Se ci voltiamo indietro troviamo l’accoglienza della comunità egiziana copta alla quale abbiamo permesso di realizzare, nel salone sotto la chiesa di S. Maria Goretti una  cappella elevata a parrocchia per le celebrazioni liturgiche ma anche per la catechesi. Troviamo la comunità protestante di lingua cinese che per alcuni anni si è trovata a pregare sempre nei locali sotto la chiesa.

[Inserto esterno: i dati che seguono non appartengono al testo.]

theorem log2Ok (a : Word) : let f : Word × Nat := let r := log2F (fp a); (BitVec.ofNat 32 r.1, r.2)
    ((fp a).isNaN = true → f = nan32 (fp a).isSig) ∧
    ((fp a).isZero = true → f = inf32 true fDZ) ∧ (a = 0x7F800000 → f = (a, 0)) ∧
    (((fp a).isInf && (fp a).sign || finite (fp a) && !(fp a).isZero && (fp a).sign) = true → f = nan32 true) ∧
    (∀ k : ℤ, finite (fp a) = true → numOf (fp a) = 2 ^ k → f.2 = 0 ∧ finite (fp f.1) = true ∧ numOf (fp f.1) = k) := by
  intro f
  have hnan : FP32.nanCode = 0x7FC00000 := by decide
  have hinf : FP32.infCode = 0x7F800000 := by decide
  have sw : FP32.signW = 2147483648 := by decide
  refine ⟨?_, ?_, ?_, ?_, ?_⟩
  · intro h; cases hx : fp a <;> simp [hx, FVal.isNaN] at h
    simp [f, hx, log2F, hnan, nan32, FVal.isSig]; rfl
  · intro h; cases hx : fp a <;> simp [hx, FVal.isZero] at h
    simp [f, hx, log2F, h, inf32, hinf, sw]
  · intro h; have hx := inf_pos h
    simp only [f, hx, log2F, hinf]; rw [h]; simp
  · intro h; cases hx : fp a <;> simp [hx, FVal.isInf, finite, FVal.sign, FVal.isZero] at h
    · simp [f, hx, log2F, h, hnan, nan32]
    · simp [f, hx, log2F, h, hnan, nan32]
  · intro k h h0; cases hx : fp a <;> simp [hx, finite] at h
    next n m e =>
    obtain ⟨b1, b2, b3⟩ := fp_bounds a n m e hx
    rw [hx] at h0
    have hp : (0:ℚ) < 2 ^ k := by positivity
    have hm : ¬ m = 0 := by rintro rfl; rw [(num0 n 0 e).2 rfl] at h0; linarith
    have hn : n = false := by
      cases n
      · rfl
      · have : (0:ℚ) ≤ m * 2 ^ e := by positivity
        simp [numOf] at h0; linarith
    subst hn
    have hmk : (m:ℚ) = 2 ^ (k - e) := by
      simp [numOf] at h0
      rw [zpow_sub₀ (by norm_num), ← h0]; field_simp
    have hke : 0 ≤ k - e := by
      by_contra hc
      have h1 : (1:ℚ) ≤ m := by exact_mod_cast Nat.one_le_iff_ne_zero.2 hm
      have : (2:ℚ) ^ (k - e) < 1 := zpow_lt_one_of_neg₀ (by norm_num) (by omega)
      linarith
    obtain ⟨j, hj⟩ : ∃ j : Nat, k - e = j := ⟨(k - e).toNat, by omega⟩
    have hm2 : m = 2 ^ j := by rw [hj, zpow_natCast] at hmk; exact_mod_cast hmk
    have hl : Nat.log2 m = j := by rw [hm2]; exact Nat.log2_two_pow
    have hj24 : j < 24 := by
      by_contra hc
      have : 2 ^ 24 ≤ 2 ^ j := Nat.pow_le_pow_right (by norm_num) (by omega)
      omega
    have hk : e + (Nat.log2 m : Int) = k := by rw [hl]; omega
    have hmp : m = 2 ^ Nat.log2 m := by rw [hl]; exact hm2
    have hf : f = (BitVec.ofNat 32 (roundV FP32 .ne (FVal.ofInt k 0 false)).1, (roundV FP32 .ne (FVal.ofInt k 0 false)).2) := by
      simp only [f, hx, log2F, hm, if_false, Bool.false_eq_true]
      rw [if_pos hmp, hk]
    rw [hf]
    have hv := ofInt_val k 0 false
    by_cases hk0 : k = 0
    · subst hk0
      have : FVal.ofInt 0 0 false = .fin false 0 0 := rfl
      rw [this, roundV_zero]
      refine ⟨rfl, ?_, ?_⟩
      · decide
      · have : fp (BitVec.ofNat 32 (if false = true then 2147483648 else 0)) = .fin false 0 (-149) := by decide
        rw [this]; simp [numOf]
    · have hne : numOf (FVal.ofInt k 0 false) ≠ 0 := by rw [hv]; simp [hk0]
      have h5 : ((k.natAbs : ℕ) : ℚ) = |(k:ℚ)| := by rw [← Int.cast_natCast, Int.natCast_natAbs]; simp
      have := exact32 (FVal.ofInt k 0 false) (ofInt_fin _ _ _) hne k.natAbs (by omega) (by omega) 0 (by norm_num) (by norm_num) (decide (k < 0)) (by
        rw [hv, h5]
        by_cases hkn : k < 0
        · have : (k:ℚ) < 0 := by exact_mod_cast hkn
          simp [hkn, abs_of_neg this]
        · have : (0:ℚ) ≤ k := by exact_mod_cast not_lt.1 hkn
          simp [hkn, abs_of_nonneg this])
      exact ⟨this.1, this.2.1, by rw [this.2.2.1, hv]; simp⟩

/-- 2^k as a code -/
theorem pow_round (k : Int) (h1 : -149 ≤ k) (h2 : k < 128) :
    (roundMag FP32 .ne false 1 k false).2 = 0 ∧ finite (fp (BitVec.ofNat 32 (roundMag FP32 .ne false 1 k false).1)) = true ∧
    numOf (fp (BitVec.ofNat 32 (roundMag FP32 .ne false 1 k false).1)) = 2 ^ k := by
  have e1 : roundMag FP32 .ne false 1 k false = roundV FP32 .ne (.fin false 1 k) := by simp only [roundV, one_ne_zero, if_false]
  have hv : numOf (.fin false 1 k) = 2 ^ k := by simp [numOf]
  have hne : numOf (.fin false 1 k) ≠ 0 := by rw [hv]; positivity
  rw [e1]
  by_cases h : k ≤ 103
  · have := exact32 (.fin false 1 k) rfl hne 1 (by norm_num) (by norm_num) k h1 h false (by rw [hv]; simp)
    exact ⟨this.1, this.2.1, by rw [this.2.2.1, hv]⟩
  · have := exact32 (.fin false 1 k) rfl hne 16777216 (by norm_num) (by norm_num) (k - 24) (by omega) (by omega) false (by
      rw [hv]
      have : (2:ℚ) ^ k = 2 ^ (24:Int) * 2 ^ (k - 24) := by rw [← zpow_add₀ (by norm_num)]; congr 1; omega
      rw [this]; norm_num)
    exact ⟨this.1, this.2.1, by rw [this.2.2.1, hv]⟩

Troviamo l’Ambrogino d’oro assegnato per il senso dell’accoglienza  e della salvaguardia del Creato culminato con la realizzazione del Refettorio Ambrosiano, simbolo del rispetto della natura (non buttare il cibo non utilizzato, ma recuperarlo per ricavarne piatti degni degli chef più stellati) e dell’accoglienza di fratelli in fuga da fame e da guerre e in cerca di inclusione. E non dimentichiamo i percorsi di Iniziazione cristiana con gli incontri dei nostri bambini con coetanei di religione ebrea, protestante, valdese, metodista alla ricerca di ciò che ci rende fratelli e non nemici.

Tutti segni confermati dalle parole con le quali don Giuliano ci ha avvertito della sua nomina “…La formazione ecumenica e interreligiosa che in questi anni ha contagiato il nostro vissuto condizionandone lo stile di vita, a partire dalle famiglie dell’Iniziazione Cristiane, è quell’aggiornamento continuo e costante che lo Spirito del Signore ci chiede per stare al passo coi tempi, perché la corsa del Vangelo non si è ancora conclusa, anzi!

“La chiamata a essere una Comunità aperta che abita tra la gente multietnica e multireligiosa del nostro territorio, in questa benedetta città di Milano, è una sfida che orienta la nostra azione pastorale, proprio come il nostro Arcivescovo Mario ci ha scritto: Cresce lungo il cammino il suo vigore.

Il cammino non ci ha logorato, il cammino ha accresciuto in noi il vigore nella gioia del Signore, gaudete et exultate, desiderando e cercando di essere come Lui ci vuole. Come scriveva Arturo Paoli: camminando s’apre cammino. Il Signore, camminando, ci fa conoscere i sentieri di vita e ci colma di gioia con il suo volto.”

Grazie don Giuliano! E che il Signore continui a tenere la sua mano sul tuo capo.